### EXERCISE OBJECTIVE
Each line of the records that holds "events" should be shown in full.

### TASK DATA

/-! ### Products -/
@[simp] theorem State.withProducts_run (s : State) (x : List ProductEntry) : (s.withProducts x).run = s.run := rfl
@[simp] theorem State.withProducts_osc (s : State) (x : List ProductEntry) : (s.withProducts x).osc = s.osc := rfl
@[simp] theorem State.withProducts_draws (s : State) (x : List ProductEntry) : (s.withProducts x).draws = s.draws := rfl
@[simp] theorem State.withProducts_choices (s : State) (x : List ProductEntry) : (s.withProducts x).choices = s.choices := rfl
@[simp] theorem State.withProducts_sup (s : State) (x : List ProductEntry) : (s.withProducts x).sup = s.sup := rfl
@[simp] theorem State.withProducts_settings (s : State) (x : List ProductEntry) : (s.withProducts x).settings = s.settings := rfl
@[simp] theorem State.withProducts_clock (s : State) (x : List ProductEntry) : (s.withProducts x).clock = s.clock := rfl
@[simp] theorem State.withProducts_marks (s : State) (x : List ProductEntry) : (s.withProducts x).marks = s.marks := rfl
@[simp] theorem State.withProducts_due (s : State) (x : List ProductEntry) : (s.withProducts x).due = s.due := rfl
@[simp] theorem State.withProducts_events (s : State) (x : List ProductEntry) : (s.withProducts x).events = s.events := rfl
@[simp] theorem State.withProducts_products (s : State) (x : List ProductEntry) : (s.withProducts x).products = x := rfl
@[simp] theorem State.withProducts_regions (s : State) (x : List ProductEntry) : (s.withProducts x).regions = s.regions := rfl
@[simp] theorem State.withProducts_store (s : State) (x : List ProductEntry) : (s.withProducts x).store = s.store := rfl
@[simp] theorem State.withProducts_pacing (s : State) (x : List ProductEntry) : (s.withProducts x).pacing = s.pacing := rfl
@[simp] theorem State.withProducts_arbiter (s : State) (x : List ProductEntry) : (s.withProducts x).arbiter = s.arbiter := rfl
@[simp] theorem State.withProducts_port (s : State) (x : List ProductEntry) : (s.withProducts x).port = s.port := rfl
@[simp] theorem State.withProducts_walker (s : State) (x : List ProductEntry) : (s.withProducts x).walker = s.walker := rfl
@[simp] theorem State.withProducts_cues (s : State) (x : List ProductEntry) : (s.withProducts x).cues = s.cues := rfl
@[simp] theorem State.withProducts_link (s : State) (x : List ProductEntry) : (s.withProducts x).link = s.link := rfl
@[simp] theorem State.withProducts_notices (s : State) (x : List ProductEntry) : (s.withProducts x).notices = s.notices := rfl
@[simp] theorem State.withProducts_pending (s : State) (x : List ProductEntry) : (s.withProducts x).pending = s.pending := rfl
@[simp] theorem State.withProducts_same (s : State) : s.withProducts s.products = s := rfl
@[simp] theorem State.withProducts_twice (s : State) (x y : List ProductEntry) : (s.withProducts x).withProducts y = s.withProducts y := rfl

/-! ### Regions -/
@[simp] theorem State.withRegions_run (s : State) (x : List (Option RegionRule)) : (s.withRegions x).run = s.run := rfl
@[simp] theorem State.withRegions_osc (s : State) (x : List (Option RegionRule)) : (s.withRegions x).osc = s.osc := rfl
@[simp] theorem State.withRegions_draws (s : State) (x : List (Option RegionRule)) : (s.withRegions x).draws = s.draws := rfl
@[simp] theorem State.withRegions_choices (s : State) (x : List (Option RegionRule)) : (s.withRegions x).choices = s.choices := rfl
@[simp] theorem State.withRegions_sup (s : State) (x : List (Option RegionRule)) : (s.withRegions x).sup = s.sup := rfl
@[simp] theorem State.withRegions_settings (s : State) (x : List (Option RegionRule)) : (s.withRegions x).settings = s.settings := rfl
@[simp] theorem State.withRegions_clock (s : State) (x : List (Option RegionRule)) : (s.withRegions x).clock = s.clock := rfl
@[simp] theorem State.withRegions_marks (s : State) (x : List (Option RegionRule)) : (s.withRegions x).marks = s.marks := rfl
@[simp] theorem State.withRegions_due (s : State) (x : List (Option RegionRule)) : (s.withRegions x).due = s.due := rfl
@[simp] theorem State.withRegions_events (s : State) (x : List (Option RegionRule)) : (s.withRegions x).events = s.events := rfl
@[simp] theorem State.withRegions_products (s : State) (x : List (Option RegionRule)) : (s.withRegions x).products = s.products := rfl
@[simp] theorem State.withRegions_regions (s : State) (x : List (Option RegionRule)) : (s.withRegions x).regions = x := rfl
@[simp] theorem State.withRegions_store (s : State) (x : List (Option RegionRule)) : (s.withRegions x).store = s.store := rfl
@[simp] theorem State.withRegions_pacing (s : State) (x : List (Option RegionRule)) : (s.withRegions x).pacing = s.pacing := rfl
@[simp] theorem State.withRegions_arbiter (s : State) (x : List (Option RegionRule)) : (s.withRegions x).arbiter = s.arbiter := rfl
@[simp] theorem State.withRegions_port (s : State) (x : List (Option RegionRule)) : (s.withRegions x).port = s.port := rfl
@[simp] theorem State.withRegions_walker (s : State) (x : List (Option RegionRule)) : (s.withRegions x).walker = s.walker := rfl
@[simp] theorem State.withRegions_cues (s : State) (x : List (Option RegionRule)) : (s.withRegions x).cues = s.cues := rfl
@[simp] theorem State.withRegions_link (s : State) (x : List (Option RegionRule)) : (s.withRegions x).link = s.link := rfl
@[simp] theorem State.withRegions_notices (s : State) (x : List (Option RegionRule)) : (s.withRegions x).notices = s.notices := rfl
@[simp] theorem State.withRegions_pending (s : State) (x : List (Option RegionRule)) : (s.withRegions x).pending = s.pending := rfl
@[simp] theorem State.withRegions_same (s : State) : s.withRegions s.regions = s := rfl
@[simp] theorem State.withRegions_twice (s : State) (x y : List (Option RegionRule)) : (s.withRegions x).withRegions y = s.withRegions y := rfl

### EXERCISE OUTPUT
@[simp] theorem State.withProducts_events (s : State) (x : List ProductEntry) : (s.withProducts x).events = s.events := rfl
@[simp] theorem State.withRegions_events (s : State) (x : List (Option RegionRule)) : (s.withRegions x).events = s.events := rfl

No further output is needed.